== TASK INSTRUCTIONS ==
Please state how many lines of the records below contain the word "case". Give the number and nothing else.
___ DATASET RECORDS
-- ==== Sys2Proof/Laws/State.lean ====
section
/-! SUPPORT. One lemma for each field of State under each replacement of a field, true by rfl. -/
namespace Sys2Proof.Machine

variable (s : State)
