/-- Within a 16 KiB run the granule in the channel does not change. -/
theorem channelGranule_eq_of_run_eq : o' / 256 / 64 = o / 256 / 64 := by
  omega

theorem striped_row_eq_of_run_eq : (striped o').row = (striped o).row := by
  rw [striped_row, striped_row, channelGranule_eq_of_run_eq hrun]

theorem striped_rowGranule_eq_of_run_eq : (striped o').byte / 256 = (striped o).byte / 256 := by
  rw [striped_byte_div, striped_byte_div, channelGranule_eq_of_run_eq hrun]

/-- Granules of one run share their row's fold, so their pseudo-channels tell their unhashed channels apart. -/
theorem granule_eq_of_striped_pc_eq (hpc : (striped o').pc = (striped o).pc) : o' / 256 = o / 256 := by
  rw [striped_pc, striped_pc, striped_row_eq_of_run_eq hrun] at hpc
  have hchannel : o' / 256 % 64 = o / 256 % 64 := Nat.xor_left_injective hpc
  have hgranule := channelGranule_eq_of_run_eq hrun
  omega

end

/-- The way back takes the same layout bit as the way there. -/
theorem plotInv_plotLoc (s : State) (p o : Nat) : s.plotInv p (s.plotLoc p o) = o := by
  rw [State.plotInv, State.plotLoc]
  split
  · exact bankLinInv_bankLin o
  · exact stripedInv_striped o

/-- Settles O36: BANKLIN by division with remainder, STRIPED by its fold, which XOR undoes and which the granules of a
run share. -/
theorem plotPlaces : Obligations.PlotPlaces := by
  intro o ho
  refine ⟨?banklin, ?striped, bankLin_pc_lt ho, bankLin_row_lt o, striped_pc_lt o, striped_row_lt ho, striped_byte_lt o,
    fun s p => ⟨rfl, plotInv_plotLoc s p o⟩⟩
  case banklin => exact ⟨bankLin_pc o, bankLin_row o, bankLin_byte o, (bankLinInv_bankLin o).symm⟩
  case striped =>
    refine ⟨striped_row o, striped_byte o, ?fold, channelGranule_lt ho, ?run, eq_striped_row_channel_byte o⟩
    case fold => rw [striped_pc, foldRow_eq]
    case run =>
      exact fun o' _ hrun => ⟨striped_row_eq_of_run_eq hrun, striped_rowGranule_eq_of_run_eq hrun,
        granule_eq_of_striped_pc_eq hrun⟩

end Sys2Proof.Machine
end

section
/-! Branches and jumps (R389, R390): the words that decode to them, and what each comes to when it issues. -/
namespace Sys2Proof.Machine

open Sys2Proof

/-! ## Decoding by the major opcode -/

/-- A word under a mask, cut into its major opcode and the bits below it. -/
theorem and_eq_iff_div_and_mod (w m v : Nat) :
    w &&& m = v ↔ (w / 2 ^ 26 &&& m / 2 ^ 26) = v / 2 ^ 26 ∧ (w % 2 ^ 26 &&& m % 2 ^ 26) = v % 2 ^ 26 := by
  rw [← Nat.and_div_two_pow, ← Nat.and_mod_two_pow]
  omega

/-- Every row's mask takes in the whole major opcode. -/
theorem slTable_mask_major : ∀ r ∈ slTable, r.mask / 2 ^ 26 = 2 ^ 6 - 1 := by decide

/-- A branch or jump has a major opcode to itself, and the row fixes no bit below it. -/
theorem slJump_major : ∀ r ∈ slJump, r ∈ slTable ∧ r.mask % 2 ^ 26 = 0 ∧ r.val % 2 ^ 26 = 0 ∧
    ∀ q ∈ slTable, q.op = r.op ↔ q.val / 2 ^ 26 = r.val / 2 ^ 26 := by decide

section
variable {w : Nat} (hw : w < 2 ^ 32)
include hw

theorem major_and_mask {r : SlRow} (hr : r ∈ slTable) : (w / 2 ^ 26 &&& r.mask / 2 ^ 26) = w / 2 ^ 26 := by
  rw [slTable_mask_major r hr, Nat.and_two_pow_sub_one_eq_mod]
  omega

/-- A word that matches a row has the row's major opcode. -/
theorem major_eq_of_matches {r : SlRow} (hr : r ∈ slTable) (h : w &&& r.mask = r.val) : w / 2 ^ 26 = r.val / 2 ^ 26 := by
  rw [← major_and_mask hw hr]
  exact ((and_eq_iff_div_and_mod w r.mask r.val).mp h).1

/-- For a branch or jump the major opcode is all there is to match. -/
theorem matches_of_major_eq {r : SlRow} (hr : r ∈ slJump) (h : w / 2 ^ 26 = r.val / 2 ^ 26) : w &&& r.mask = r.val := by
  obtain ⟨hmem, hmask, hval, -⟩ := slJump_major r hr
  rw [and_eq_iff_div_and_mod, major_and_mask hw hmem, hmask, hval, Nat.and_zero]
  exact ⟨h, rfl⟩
______
== SOLUTION TO THE PROBLEM ==
4